The feed would be an (U/G) Service Lateral, too.

These values would be pulled from tables....

You east coast guys have it made.


----------



## HackWork (Oct 2, 2009)

The thing I find odd is that there's going to be two rental washers and two rental dryers in a four unit apartment building in which each unit is set up for a washer and dryer inside.


----------



## splatz (May 23, 2015)

HackWork said:


> The thing I find odd is that there's going to be two rental washers and two rental dryers in a four unit apartment building in which each unit is set up for a washer and dryer inside.


That is strange. 

Now that you point it out, I think I have heard about this, those rental washers and dryers might be a front for money laundering.


----------



## 3DDesign (Oct 25, 2014)

telsa said:


> This is even worse than a homework question.
> 
> 200A is out of the question.
> 
> ...


The apartments are set up dryers but not installed, the tenant would need to own it. If they don't own one, they would use the coin operated.

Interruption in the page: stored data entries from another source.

/-- `"a"` has the indices 18, 8 and 6. -/
theorem exampleFilter_insert_a :
    frame (exampleFilter 0x00009010) ⟨0x01, [0x61], .whole⟩ =
      some (exampleFilter 0x00049150, some 0x00) :=
  rfl

/-- `"b"` has the indices 3, 7 and 24. -/
theorem exampleFilter_insert_b :
    frame (exampleFilter 0x00049150) ⟨0x01, [0x62], .whole⟩ =
      some (exampleFilter 0x010491D8, some 0x00) :=
  rfl

/-- `"q"` has the indices 8, 7 and 24. -/
theorem exampleFilter_query_q :
    frame (exampleFilter 0x010491D8) ⟨0x02, [0x71], .whole⟩ =
      some (exampleFilter 0x010491D8, some 0x11) :=
  rfl

end Sys2Proof.Machine
end

section
/-! PROOFS, family 40_hash_derivation: the statements. -/

namespace Sys2Proof.Laws

open Sys2Proof.Machine

/-- Settles O40: the 1 bits are the places of the slots, at least one place and at most `K`. -/
theorem maskHoldsExactlyTheIndexedBits : Obligations.MaskHoldsExactlyTheIndexedBits := by
  intro cfg idx
  refine ⟨fun w b => ?_, card_filter_mask_word_le idx, one_le_card_filter_mask idx, card_filter_mask_le idx⟩
  rw [mask_getLsbD_iff_placeOf idx (w, b)]
  exact exists_congr fun _ => placeOf_eq_iff

/-- Settles O44: `rotl32` is the library's rotation, which either shifts a bit or wraps it. -/
theorem rotateMovesEachBit : Obligations.RotateMovesEachBit :=
  fun x _ _ _ hr hn => rotl32_getLsbD x (Nat.lt_succ_of_le hr) hn

/-- Settles O45: the little-endian words byte by byte, and the key four bytes at a time. -/
theorem keyIsCutIntoLittleEndianBlocks : Obligations.KeyIsCutIntoLittleEndianBlocks :=
  ⟨leWord_quadruple, fun a b c => ⟨leWord_singleton a, leWord_pair a b, leWord_triple a b c⟩,
    foldBlocks_eq_foldl_range, tailBytes_eq_drop⟩

/-- Settles O46: computed; every operand is a literal of the spec. -/
theorem hashWorkedExamples : Obligations.HashWorkedExamples := by
  unfold Obligations.HashWorkedExamples
  decide

/-- Settles O47: the reduction by definition, and `C = 2 ^ 5` here. -/
theorem reductionIsTheUnsignedRemainder : Obligations.ReductionIsTheUnsignedRemainder :=
  ⟨fun _ _ => rfl, bitIndex_bfe_val⟩

/-- Settles O58: of the indices of `"q"`, `"a"` sets 8 and `"b"` sets 7 and 24. -/
theorem falsePositivesArePossible : Obligations.FalsePositivesArePossible := by
  refine ⟨exampleFilter 0x010491D8, ?_, rfl, exampleFilter_query_q⟩
  rw [construct_eq_exampleFilter]
  exact frames_cons exampleFilter_insert_key
    (frames_cons exampleFilter_insert_a (frames_cons exampleFilter_insert_b rfl))

end Sys2Proof.Laws
end

section
/-! PROOFS, family 41_insert: INSERT over bits that are set already, what a command and a sequence of commands add to the
storage, and the bits of a key along a run. -/

namespace Sys2Proof.Machine

variable {cfg : Config}

/-! ### INSERT and QUERY of one index vector -/

/-- The read-modify-write of a bit that is set changes nothing (41 R111). -/
theorem setBit_of_testBit {bits : Storage cfg} {j : Fin cfg.capacity} (h : testBit bits j = true) :
    setBit bits j = bits := by
  rw [testBit_eq] at h
  apply storage_ext
  intro w n _
  rw [setBit_getElem]
  split_ifs with hw
  · rw [BitVec.getLsbD_or, bitMask_getLsbD]
    by_cases hn : n = (posOf j).val
    · rw [hn, ← hw, h, Bool.true_or]
    · rw [decide_eq_false hn, Bool.or_false]
  · rfl

theorem foldl_setBit_of_testBit {bits : Storage cfg} {js : List (Fin cfg.capacity)}
    (h : ∀ j ∈ js, testBit bits j = true) : js.foldl setBit bits = bits := by
  induction js with
  | nil => rfl
  | cons j js ih =>
    obtain ⟨hj, hjs⟩ := List.forall_mem_cons.1 h
    rw [List.foldl_cons, setBit_of_testBit hj, ih hjs]

theorem queryBits_iff_testBit (bits : Storage cfg) (idx : Indices cfg) :
    queryBits bits idx = true ↔ ∀ j ∈ idx.toList, testBit bits j = true := by
  rw [queryBits, queryLoop_eq_all, List.all_eq_true]

/-- INSERT of bits that are all set changes nothing (41 R111). -/
theorem insertBits_of_queryBits {bits : Storage cfg} {idx : Indices cfg} (h : queryBits bits idx = true) :
    insertBits bits idx = bits :=
  foldl_setBit_of_testBit ((queryBits_iff_testBit bits idx).1 h)

/-- The bits of an index vector are all set after its INSERT (41 R114). -/
theorem queryBits_insertBits (bits : Storage cfg) (idx : Indices cfg) : queryBits (insertBits bits idx) idx = true := by
  rw [queryBits_iff_testBit]
  intro j hj
  rw [insertBits, testBit_foldl_setBit, decide_eq_true hj, Bool.or_true]

/-- Bits kept stay set, so a QUERY that answers TRUE still does (42 R123). -/
theorem BitsKept.queryBits {before after : Storage cfg} (hkept : BitsKept before after) {idx : Indices cfg}
    (h : queryBits before idx = true) : queryBits after idx = true := by
  rw [queryBits_eq_true_iff] at h ⊢
  intro i
  have hi := h i
  rw [← hkept (wordOf idx[i]), BitVec.getLsbD_and, Bool.and_eq_true] at hi
  exact hi.1

theorem queryBits_of_allOnes {bits : Storage cfg}
    (h : ∀ w : Fin cfg.wordCount, bits[w] = BitVec.allOnes cfg.wordBits) (idx : Indices cfg) :
    queryBits bits idx = true := by
  rw [queryBits_eq_true_iff]
  intro i
  rw [h, BitVec.getLsbD_allOnes, decide_eq_true (posOf idx[i]).isLt]

/-! ### The frame-level function by command -/

theorem frame_of_idle {e : Engine cfg} (hm : e.mode = .idle) (c : Command) : frame e c = some (frameIdle e c) := by
  simp [frame, hm]

/-- A sequence of commands that runs takes the first from IDLE to its result (30 R82, 20 R47). -/
theorem frames_cons_next {e e' : Engine cfg} {c : Command} {cs : List Command} {rs : List Byte}
    (h : frames e (c :: cs) = some (e', rs)) : ∃ rs', frames (frameIdle e c).1 cs = some (e', rs') := by
  cases hm : e.mode with
  | key | halted => simp [frames, frame, hm] at h
  | idle =>
    rw [frames, frame_of_idle hm] at h
    obtain ⟨⟨f, rs'⟩, hcs, heq⟩ := Option.map_eq_some_iff.1 h
    obtain rfl := congrArg Prod.fst heq
    exact ⟨rs', hcs⟩

/-- An INSERT that completes stores the bits of its key and answers OK (41 R110). -/
theorem frameIdle_insert (e : Engine cfg) (key : List Byte) : frameIdle e ⟨0x01, key, .whole⟩ =
    ({ e with bits := insertBits e.bits (hashKey cfg e.seed key) }, some 0x00) := by
  rw [insertBits_eq_or_mask]; rfl

/-- A QUERY that completes answers and changes nothing (42 R120). -/
theorem frameIdle_query (e : Engine cfg) (key : List Byte) : frameIdle e ⟨0x02, key, .whole⟩ =
    (e, some (queryResponse (queryBits e.bits (hashKey cfg e.seed key)))) := by
  rw [queryBits, queryLoop_eq_all]; rfl

/-- Any other command writes neither SEED nor BITS (41 R113, 42 R120, 60 R132). -/
theorem frameIdle_of_not_inserting {e : Engine cfg} {c : Command} (h : ¬ (c.op = opInsert ∧ c.term = .whole)) :
    (frameIdle e c).1.seed = e.seed ∧ (frameIdle e c).1.bits = e.bits := by
  obtain ⟨op, key, term⟩ := c
  cases term with
  | whole =>
    dsimp only [frameIdle]
    split_ifs with hres hop
    · exact ⟨rfl, rfl⟩
    · exact absurd ⟨hop, rfl⟩ h
    · exact ⟨rfl, rfl⟩
  | failed =>
    dsimp only [frameIdle]
    split_ifs
    · exact ⟨rfl, rfl⟩
    · exact ⟨rfl, rfl⟩
    · cases cfg.queryErrPolicy <;> exact ⟨rfl, rfl⟩

/-! ### The masks of the keys inserted -/

theorem insertedMask_append (seed : Vector Word cfg.k) (w : Fin cfg.wordCount) (cs ds : List Command) :
    insertedMask cfg seed w (cs ++ ds) = insertedMask cfg seed w cs ||| insertedMask cfg seed w ds := by
  induction cs with
  | nil => exact BitVec.zero_or.symm
  | cons c cs ih => rw [List.cons_append, insertedMask, insertedMask, ih, BitVec.or_assoc]

/-- OR forgets the order of the commands (41 R112). -/
theorem insertedMask_of_perm (seed : Vector Word cfg.k) (w : Fin cfg.wordCount) {cs ds : List Command}
    (h : cs.Perm ds) : insertedMask cfg seed w cs = insertedMask cfg seed w ds := by
  induction h with
  | nil => rfl
  | cons c _ ih => rw [insertedMask, insertedMask, ih]
  | swap c d cs => simp only [insertedMask]; ac_rfl
  | trans _ _ ih₁ ih₂ => exact ih₁.trans ih₂

/-- What one command does to the seeds and to a storage word: `insertedMask` of that command alone. -/
theorem frameIdle_seed_and_bits (e : Engine cfg) (c : Command) : (frameIdle e c).1.seed = e.seed ∧
    ∀ w : Fin cfg.wordCount, (frameIdle e c).1.bits[w] = e.bits[w] ||| insertedMask cfg e.seed w [c] := by
  by_cases h : c.op = opInsert ∧ c.term = .whole
  · obtain ⟨op, key, term⟩ := c
    obtain ⟨rfl, rfl⟩ := h
    refine ⟨rfl, fun w => ?_⟩
    rw [show opInsert = 0x01 from rfl, frameIdle_insert, insertBits_eq_or_mask]
    simp [insertedMask, opInsert]
  · obtain ⟨hseed, hbits⟩ := frameIdle_of_not_inserting (e := e) h
    refine ⟨hseed, fun w => ?_⟩
    simp [hbits, insertedMask, h]

/-- A sequence of commands ORs into each word the masks of the keys it inserts (41 R112). -/
theorem frames_seed_and_bits {e e' : Engine cfg} {cs : List Command} {rs : List Byte}
    (h : frames e cs = some (e', rs)) : e'.seed = e.seed ∧
      ∀ w : Fin cfg.wordCount, e'.bits[w] = e.bits[w] ||| insertedMask cfg e.seed w cs := by
  induction cs generalizing e rs with
  | nil =>
    cases h
    exact ⟨rfl, fun w => BitVec.or_zero.symm⟩
  | cons c cs ih =>
    obtain ⟨rs', hcs⟩ := frames_cons_next h
    obtain ⟨hseed, hbits⟩ := frameIdle_seed_and_bits e c
    obtain ⟨hseed', hbits'⟩ := ih hcs
    refine ⟨hseed'.trans hseed, fun w => ?_⟩
    rw [hbits', hbits, hseed, BitVec.or_assoc, ← insertedMask_append, List.singleton_append]

/-- From an empty array each word is the OR of the masks alone (41 R112). -/
theorem frames_bits_of_empty {e e' : Engine cfg} {cs : List Command} {rs : List Byte}
    (hempty : ∀ w : Fin cfg.wordCount, e.bits[w] = 0) (h : frames e cs = some (e', rs)) (w : Fin cfg.wordCount) :
    e'.bits[w] = insertedMask cfg e.seed w cs := by
  obtain ⟨-, hbits⟩ := frames_seed_and_bits h
  rw [hbits, hempty]
  exact BitVec.zero_or

/-! ### A run over any tokens -/

theorem step_keeps_rst_false {s t : State} (hr : s.rst = false) (h : step s = .next t) : t.rst = false := by
  obtain ⟨hr', -⟩ | ⟨-, -, -, rfl⟩ | ⟨-, tok, ts, -, -, rfl⟩ := step_next h
  · simp [hr] at hr'
  · exact hr
  · exact hr

/-- Without reset HALTED is never left (30 R77). -/
theorem mode_ne_halted_of_run {s u : State} {n : Nat} (hr : s.rst = false)
    (hrun : Sys2Proof.core.run n s = .next u) (hu : u.engine.mode ≠ .halted) : s.engine.mode ≠ .halted := by
  cases n with
  | zero => cases hrun; exact hu
  | succ n =>
    intro hm
    obtain ⟨t, hstep, -⟩ := run_succ_next hrun
    rw [step_of_halted hr hm] at hstep
    cases hstep

/-- A run that does not halt the engine takes one offered token a step (30 R60, R77). -/
theorem inq_of_run {ts rest : List Token} {s u : State} (hr : s.rst = false) (hi : s.inq = ts ++ rest)
    (hrun : Sys2Proof.core.run ts.length s = .next u) (hu : u.engine.mode ≠ .halted) : u.inq = rest := by
  induction ts generalizing s with
  | nil => cases hrun; exact hi
  | cons tok ts ih =>
    have hm := mode_ne_halted_of_run hr hrun hu
    have hstep := step_of_accepted hr hi hm
    have htok := tokenStep_onToken (decode tok) s.engine
    generalize onToken (decode tok) s.engine = r at hstep htok
    rw [List.length_cons, run_step _ hstep] at hrun
    have hm' : r.engine.mode ≠ .halted := mode_ne_halted_of_run (s := s.apply r) hr hrun hu
    refine ih (s := s.apply r) hr ?_ hrun
    simp [htok.consumed_of_not_halted hm', hi]

/-- No reset is asked for, and the filter has every bit of a key: its QUERY would answer TRUE (42 R123). -/
def KeyIsStored (key : List Byte) (s : State) : Prop :=
  s.rst = false ∧ queryBits s.engine.bits (hashKey Config.bfe s.engine.seed key) = true

/-- No token takes a key out of the filter: it writes no seed and clears no bit (10 R20, R23). -/
theorem KeyIsStored.step {key : List Byte} {s t : State} (h : KeyIsStored key s) (hstep : step s = .next t) :
    KeyIsStored key t := by
  obtain ⟨hr, hquery⟩ := h
  refine ⟨step_keeps_rst_false hr hstep, ?_⟩
  rw [Laws.onlyResetWritesSeeds.1 s t hr hstep]
  exact BitsKept.queryBits (Laws.bitsAreOnlyEverSet.1 s t hr hstep) hquery

/-- An INSERT frame runs to a machine that has the key stored (41 R114). -/
theorem run_insert {s : State} {key : List Byte} {rest : List Token} (hs : Ready s)
    (hi : s.inq = frameTokens ⟨0x01, key, .whole⟩ ++ rest) :
    ∃ t : State, Sys2Proof.core.run (key.length + 2) s = .next t ∧ t.inq = rest ∧ KeyIsStored key t := by
  obtain ⟨t, hrun, ⟨hseed, hbits, -⟩, -, hinq, hr, -⟩ := run_command hs hi
  rw [frameIdle_insert] at hseed hbits
  refine ⟨t, hrun, hinq, hr, ?_⟩
  rw [hbits, hseed]
  exact queryBits_insertBits _ _

/-- A QUERY frame of a stored key answers TRUE (42 R120). -/
theorem run_query_of_keyIsStored {s : State} {key : List Byte} {rest : List Token} (hm : s.engine.mode = .idle)
    (hk : KeyIsStored key s) (hi : s.inq = frameTokens ⟨0x02, key, .whole⟩ ++ rest) :
    ∃ t : State, Sys2Proof.core.run (key.length + 2) s = .next t ∧ t.outq = s.outq ++ [0x11] ∧ t.inq = rest := by
  obtain ⟨hr, hquery⟩ := hk
  obtain ⟨t, hrun, -, houtq, hinq, -⟩ := run_command ⟨hm, hr⟩ hi
  rw [frameIdle_query, hquery] at houtq
  exact ⟨t, hrun, houtq, hinq⟩

end Sys2Proof.Machine
end

section
/-! PROOFS, family 41_insert: the statements. -/

namespace Sys2Proof.Laws

open Sys2Proof.Machine

/-- Settles O51: the INSERT frame stores the key, no token takes it out again, and the QUERY frame finds it. -/
theorem noFalseNegatives : Obligations.NoFalseNegatives := by
  intro s u key between rest hs hi hrun hu
  obtain ⟨t, hinsert, hinq, hstored⟩ := run_insert hs hi
  rw [run_add _ _ _ _ hinsert] at hrun
  have hkept : KeyIsStored key u := run_keeps (KeyIsStored key) (fun _ _ => KeyIsStored.step) _ t u hstored hrun
  have hleft : u.inq = frameTokens ⟨0x02, key, .whole⟩ ++ rest := inq_of_run hstored.1 hinq hrun (by simp [hu])
  exact run_query_of_keyIsStored hu hkept hleft

/-- Settles O55: an induction on the commands for the words, one on the permutation for the order. -/
theorem bitsAreTheOrOfTheInsertedKeys : Obligations.BitsAreTheOrOfTheInsertedKeys := by
  intro cfg e e' cs rs h
  obtain ⟨hseed, hbits⟩ := frames_seed_and_bits h
  exact ⟨hseed, hbits, fun cs' hperm w => insertedMask_of_perm e.seed w hperm⟩

/-- Settles O57: from empty arrays each word is the mask of its stream, and the mask of both streams is the OR. -/
theorem sharedSeedsMakeArraysMergeable : Obligations.SharedSeedsMakeArraysMergeable := by
  intro cfg a b c a' b' c' as bs cs ra rb rc hseedb hseedc hbitsb hbitsc hempty hperm ha hb hc w
  calc c'.bits[w] = insertedMask cfg a.seed w cs := by rw [frames_bits_of_empty (hbitsc ▸ hempty) hc, hseedc]
    _ = insertedMask cfg a.seed w as ||| insertedMask cfg a.seed w bs := by
      rw [insertedMask_of_perm _ _ hperm, insertedMask_append]
    _ = a'.bits[w] ||| b'.bits[w] := by
      rw [frames_bits_of_empty hempty ha, frames_bits_of_empty (hbitsb ▸ hempty) hb, hseedb]

/-- Settles O43: `insertBits_of_queryBits`, and INSERT sets the bits that it would set again. -/
theorem insertIsIdempotent : Obligations.InsertIsIdempotent := by
  intro cfg bits idx
  have hset := queryBits_insertBits bits idx
  exact ⟨insertBits_of_queryBits, insertBits_of_queryBits hset, hset⟩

I forgot to mention, this is overhead.
The PoCo only requires inspection, they don't dictate wire size here.


----------



## 3DDesign (Oct 25, 2014)

telsa said:


> This is even worse than a homework question.
> 
> .


I thought it might be a good exercise for the students.
I've already calculated the load and had it approved by the local inspector.
The meter base can handle 600mcm on the line side
I just wanted to see what others come up with.


----------



## sbrn33 (Mar 15, 2007)

I I think 300 would be OK but I would just throw in 400 ampere wire just because the cost difference is small and the meter bank is going to be the same. 
Oh I just noticed where your lugs are only rated 600. That is what I would use. That give you 340 which is plenty. I am using AL.


----------



## MTW (Aug 28, 2013)

Off the top of my head, the load calc will come in around 300 amps.


----------



## 3DDesign (Oct 25, 2014)

MTW said:


> Off the top of my head, the load calc will come in around 300 amps.


Excellent guess. 350 MCM Copper is what we agreed upon.


----------



## sbrn33 (Mar 15, 2007)

3DDesign said:


> Excellent guess. 350 MCM Copper is what we agreed upon.


So you are willing to spend an extra $700 just run copper over aluminum?


----------



## 3DDesign (Oct 25, 2014)

sbrn33 said:


> So you are willing to spend an extra $700 just run copper over aluminum?


300 amp is what we agreed on. I'll compare prices this week.
Thanks for reminding me to do that.


----------



## sbrn33 (Mar 15, 2007)

That will be interesting, it could be less but just a quick internet search had 350 CU at $7 and 500 AL at $2. I was figuring a 15 foot riser. 
AL se into the units I assume.


----------